Stored items
--- START ---
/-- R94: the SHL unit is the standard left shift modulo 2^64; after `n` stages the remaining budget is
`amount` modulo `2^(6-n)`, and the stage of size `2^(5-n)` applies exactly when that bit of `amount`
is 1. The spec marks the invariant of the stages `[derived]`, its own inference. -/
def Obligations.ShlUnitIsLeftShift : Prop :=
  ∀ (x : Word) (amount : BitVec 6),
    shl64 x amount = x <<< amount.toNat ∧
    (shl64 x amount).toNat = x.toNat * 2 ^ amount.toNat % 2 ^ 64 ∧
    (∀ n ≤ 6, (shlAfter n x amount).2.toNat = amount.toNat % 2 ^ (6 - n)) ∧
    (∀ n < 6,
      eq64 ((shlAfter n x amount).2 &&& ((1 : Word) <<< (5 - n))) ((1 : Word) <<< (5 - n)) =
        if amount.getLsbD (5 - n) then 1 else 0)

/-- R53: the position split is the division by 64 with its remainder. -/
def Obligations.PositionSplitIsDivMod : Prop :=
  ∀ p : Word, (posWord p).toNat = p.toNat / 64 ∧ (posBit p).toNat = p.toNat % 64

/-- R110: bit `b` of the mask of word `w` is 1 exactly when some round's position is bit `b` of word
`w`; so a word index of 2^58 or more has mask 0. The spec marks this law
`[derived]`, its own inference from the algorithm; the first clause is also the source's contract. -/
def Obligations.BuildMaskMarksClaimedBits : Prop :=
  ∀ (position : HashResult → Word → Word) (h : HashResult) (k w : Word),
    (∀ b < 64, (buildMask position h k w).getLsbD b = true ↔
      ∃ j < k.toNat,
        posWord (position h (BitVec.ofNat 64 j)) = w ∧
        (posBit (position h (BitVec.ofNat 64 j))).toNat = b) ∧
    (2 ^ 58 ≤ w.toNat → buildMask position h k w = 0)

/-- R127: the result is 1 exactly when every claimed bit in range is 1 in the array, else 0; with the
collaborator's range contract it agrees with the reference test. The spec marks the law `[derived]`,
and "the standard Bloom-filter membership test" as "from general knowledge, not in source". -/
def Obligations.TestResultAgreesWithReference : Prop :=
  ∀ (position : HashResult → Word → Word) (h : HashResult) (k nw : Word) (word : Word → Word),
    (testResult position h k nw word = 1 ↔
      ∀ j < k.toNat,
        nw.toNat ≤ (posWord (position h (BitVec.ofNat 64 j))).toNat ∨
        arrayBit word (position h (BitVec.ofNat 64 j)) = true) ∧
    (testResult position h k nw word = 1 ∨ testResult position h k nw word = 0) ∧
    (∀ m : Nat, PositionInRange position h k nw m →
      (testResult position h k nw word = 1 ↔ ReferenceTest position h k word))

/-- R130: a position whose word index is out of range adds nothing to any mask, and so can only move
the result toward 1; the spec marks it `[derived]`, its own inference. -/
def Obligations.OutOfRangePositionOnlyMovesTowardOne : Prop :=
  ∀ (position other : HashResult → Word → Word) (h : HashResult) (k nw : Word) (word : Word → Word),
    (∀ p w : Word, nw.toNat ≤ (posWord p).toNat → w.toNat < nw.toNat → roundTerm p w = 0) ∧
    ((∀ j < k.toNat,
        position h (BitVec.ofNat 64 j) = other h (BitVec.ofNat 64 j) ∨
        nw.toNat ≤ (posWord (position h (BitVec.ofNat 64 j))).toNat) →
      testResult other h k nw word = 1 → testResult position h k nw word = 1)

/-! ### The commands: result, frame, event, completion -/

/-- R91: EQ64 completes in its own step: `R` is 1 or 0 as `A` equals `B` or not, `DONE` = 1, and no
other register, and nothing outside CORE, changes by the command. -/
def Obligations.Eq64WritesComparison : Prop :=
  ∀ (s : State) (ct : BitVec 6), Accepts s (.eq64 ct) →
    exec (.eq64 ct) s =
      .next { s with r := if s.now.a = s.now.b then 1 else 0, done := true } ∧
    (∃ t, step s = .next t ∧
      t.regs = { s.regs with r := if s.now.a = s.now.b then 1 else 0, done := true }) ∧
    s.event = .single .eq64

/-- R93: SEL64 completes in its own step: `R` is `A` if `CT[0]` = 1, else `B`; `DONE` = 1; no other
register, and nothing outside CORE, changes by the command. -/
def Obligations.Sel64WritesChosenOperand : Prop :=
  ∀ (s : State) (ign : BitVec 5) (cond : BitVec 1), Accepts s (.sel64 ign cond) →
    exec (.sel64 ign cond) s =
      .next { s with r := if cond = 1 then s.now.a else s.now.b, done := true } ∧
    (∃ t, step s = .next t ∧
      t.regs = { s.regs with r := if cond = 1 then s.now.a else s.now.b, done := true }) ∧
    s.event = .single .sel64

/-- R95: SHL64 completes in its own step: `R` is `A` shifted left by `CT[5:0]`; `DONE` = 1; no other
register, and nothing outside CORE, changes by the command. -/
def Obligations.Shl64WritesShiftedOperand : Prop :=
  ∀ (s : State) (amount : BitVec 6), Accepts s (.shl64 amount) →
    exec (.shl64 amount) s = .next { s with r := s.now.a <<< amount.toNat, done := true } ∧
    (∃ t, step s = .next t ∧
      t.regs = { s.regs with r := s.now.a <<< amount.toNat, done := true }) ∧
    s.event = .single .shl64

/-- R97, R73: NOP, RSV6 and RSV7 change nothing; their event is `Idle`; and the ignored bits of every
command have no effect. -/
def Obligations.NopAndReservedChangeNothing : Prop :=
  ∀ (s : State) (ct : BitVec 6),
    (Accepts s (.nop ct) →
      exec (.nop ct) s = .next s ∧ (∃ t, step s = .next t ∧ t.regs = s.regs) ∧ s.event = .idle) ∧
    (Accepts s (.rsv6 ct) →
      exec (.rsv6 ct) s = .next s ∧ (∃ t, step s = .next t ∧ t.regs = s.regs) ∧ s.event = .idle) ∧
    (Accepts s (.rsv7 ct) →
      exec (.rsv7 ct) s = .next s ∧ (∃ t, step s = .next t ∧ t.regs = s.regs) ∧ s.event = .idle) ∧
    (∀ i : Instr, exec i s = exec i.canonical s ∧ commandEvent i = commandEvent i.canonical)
--- END ---
• _Exercise requirements_
Output the lines above between the one holding "p.toNat % 64" and the one holding "marks this law", inclusive, with nothing before or after them.

• _Answer to this exercise_
  ∀ p : Word, (posWord p).toNat = p.toNat / 64 ∧ (posBit p).toNat = p.toNat % 64

/-- R110: bit `b` of the mask of word `w` is 1 exactly when some round's position is bit `b` of word
`w`; so a word index of 2^58 or more has mask 0. The spec marks this law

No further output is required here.